• [Work request]
For the word "Machine", count the lines of the data that include it and give only the total.

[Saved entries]
-- ==== Sys2Proof/Machine/Keys.lean ====
section
/-! DEFINITION. The keys of the objects by their mnemonics: index × 256 + subindex of an instance (R11, R470). -/

namespace Sys2Proof.Machine.Ob
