/-- Whether a frame of a class ends in time before the close of its window; the guard is time of `PortTimeBase` (R287). -/
def Sys.fitsWindow (y : Sys) (p : Nat) (bytes : Nat) (close : Option Int) : Bool :=
  match close with
  | none => true
  | some e =>
    let m := (y.tb (y.nat (Ob.PortTimeBase p))).map
    decide ((y.now : Int) + y.byteTime p (y.counted p bytes) ≤ m.when (m.read e - nsU (y.nat (Ob.PortGuard p))))

/-- Whether a frame can never fit a window of its class in the live list (R288). -/
def Sys.neverFits (y : Sys) (p c bytes : Nat) : Bool :=
  match (y.gate p).bind fun g => g.longest c with
  | none => false
  | some w => decide (w < y.byteTime p (y.counted p bytes) + nsU (y.nat (Ob.PortGuard p)))

/-- Change the queues. -/
def Sys.mapQueues (f : Queue → Queue) (y : Sys) : Sys := { y with net := { y.net with queues := y.net.queues.map f } }

/-- The heads of a port's untimed queues that can never fit go, each in turn (R288). -/
def Sys.headTests (p : Nat) (y : Sys) : Sys :=
  let bad := fun (q : Queue) => (q.pkts.takeWhile fun w => y.neverFits p q.cls w.pkt.bytes).length
  let n := ((y.net.queues.filter fun q => q.port == p && !q.timed).map bad).foldl (· + ·) 0
  if n = 0 then y
  else
    let y := y.mapQueues fun q => if q.port = p ∧ ¬q.timed then { q with pkts := q.pkts.drop (bad q) } else q
    let y := y.bump (Ob.PortGateDiscard p) n
    y.each (List.range n) fun _ y => y.raiseLimited 0x1004 p (portDie p) p

/-! ### Shapers (R281 to R283) -/

def Sys.cls (y : Sys) (p c : Nat) : Cls := Tab.find (fun _ => {}) (y.port p).classes c
def Sys.setCls (p c : Nat) (x : Cls) (y : Sys) : Sys := y.onPort p fun o => { o with classes := Tab.put (fun _ => {}) o.classes c x }

/-- The tokens of a class at present, in units of 2⁻¹⁶ byte. -/
def Cls.count (x : Cls) (now : Nat) : Int := min ((x.burst * 65536 : Nat) : Int) (x.tokens + ((now - x.at_) * x.rate / 8000000000 : Nat))

/-- Whether a class's shaper acts: it has a rate, and was not turned off with its debt since repaid. -/
def Cls.shaped (x : Cls) (now : Nat) : Bool := x.rate != 0 && !(x.ending && decide (0 ≤ x.count now))

/-- When a class in debt is eligible again, on the free-running clock. -/
def Cls.eligible (x : Cls) : Nat := x.at_ + ceilDiv ((-x.tokens).toNat * 8000000000) (max 1 x.rate)

/-! ### The choice (R272, R274, R279) -/

/-- The untimed queue of a class whose head has the smallest finish tag. -/
def Sys.headOf (y : Sys) (p c : Nat) : Option (Queue × Waiting) :=
  (y.net.queues.filter fun q => q.port == p && !q.timed && q.cls == c).foldl (fun (b : Option (Queue × Waiting)) q =>
    match q.pkts, b with
    | [], b => b
    | w :: _, some x => if w.f < x.2.f ∨ (w.f = x.2.f ∧ q.num < x.1.num) then some (q, w) else b
    | w :: _, none => some (q, w)) none

/-- Change one queue. -/
def Sys.onQueue (d num : Nat) (f : Queue → Queue) (y : Sys) : Sys := y.mapQueues fun q => if q.die = d ∧ q.num = num then f q else q

/-- An untimed packet that waits for a later window is counted once (R287). -/
def Sys.holdHead (p : Nat) (q : Queue) (w : Waiting) (y : Sys) : Sys :=
  if w.held then y
  else
    (y.onQueue q.die q.num fun q => { q with pkts := match q.pkts with
      | a :: l => { a with held := true } :: l
      | [] => [] }).bump (Ob.PortGateHeld p) 1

• [Expected answer]
2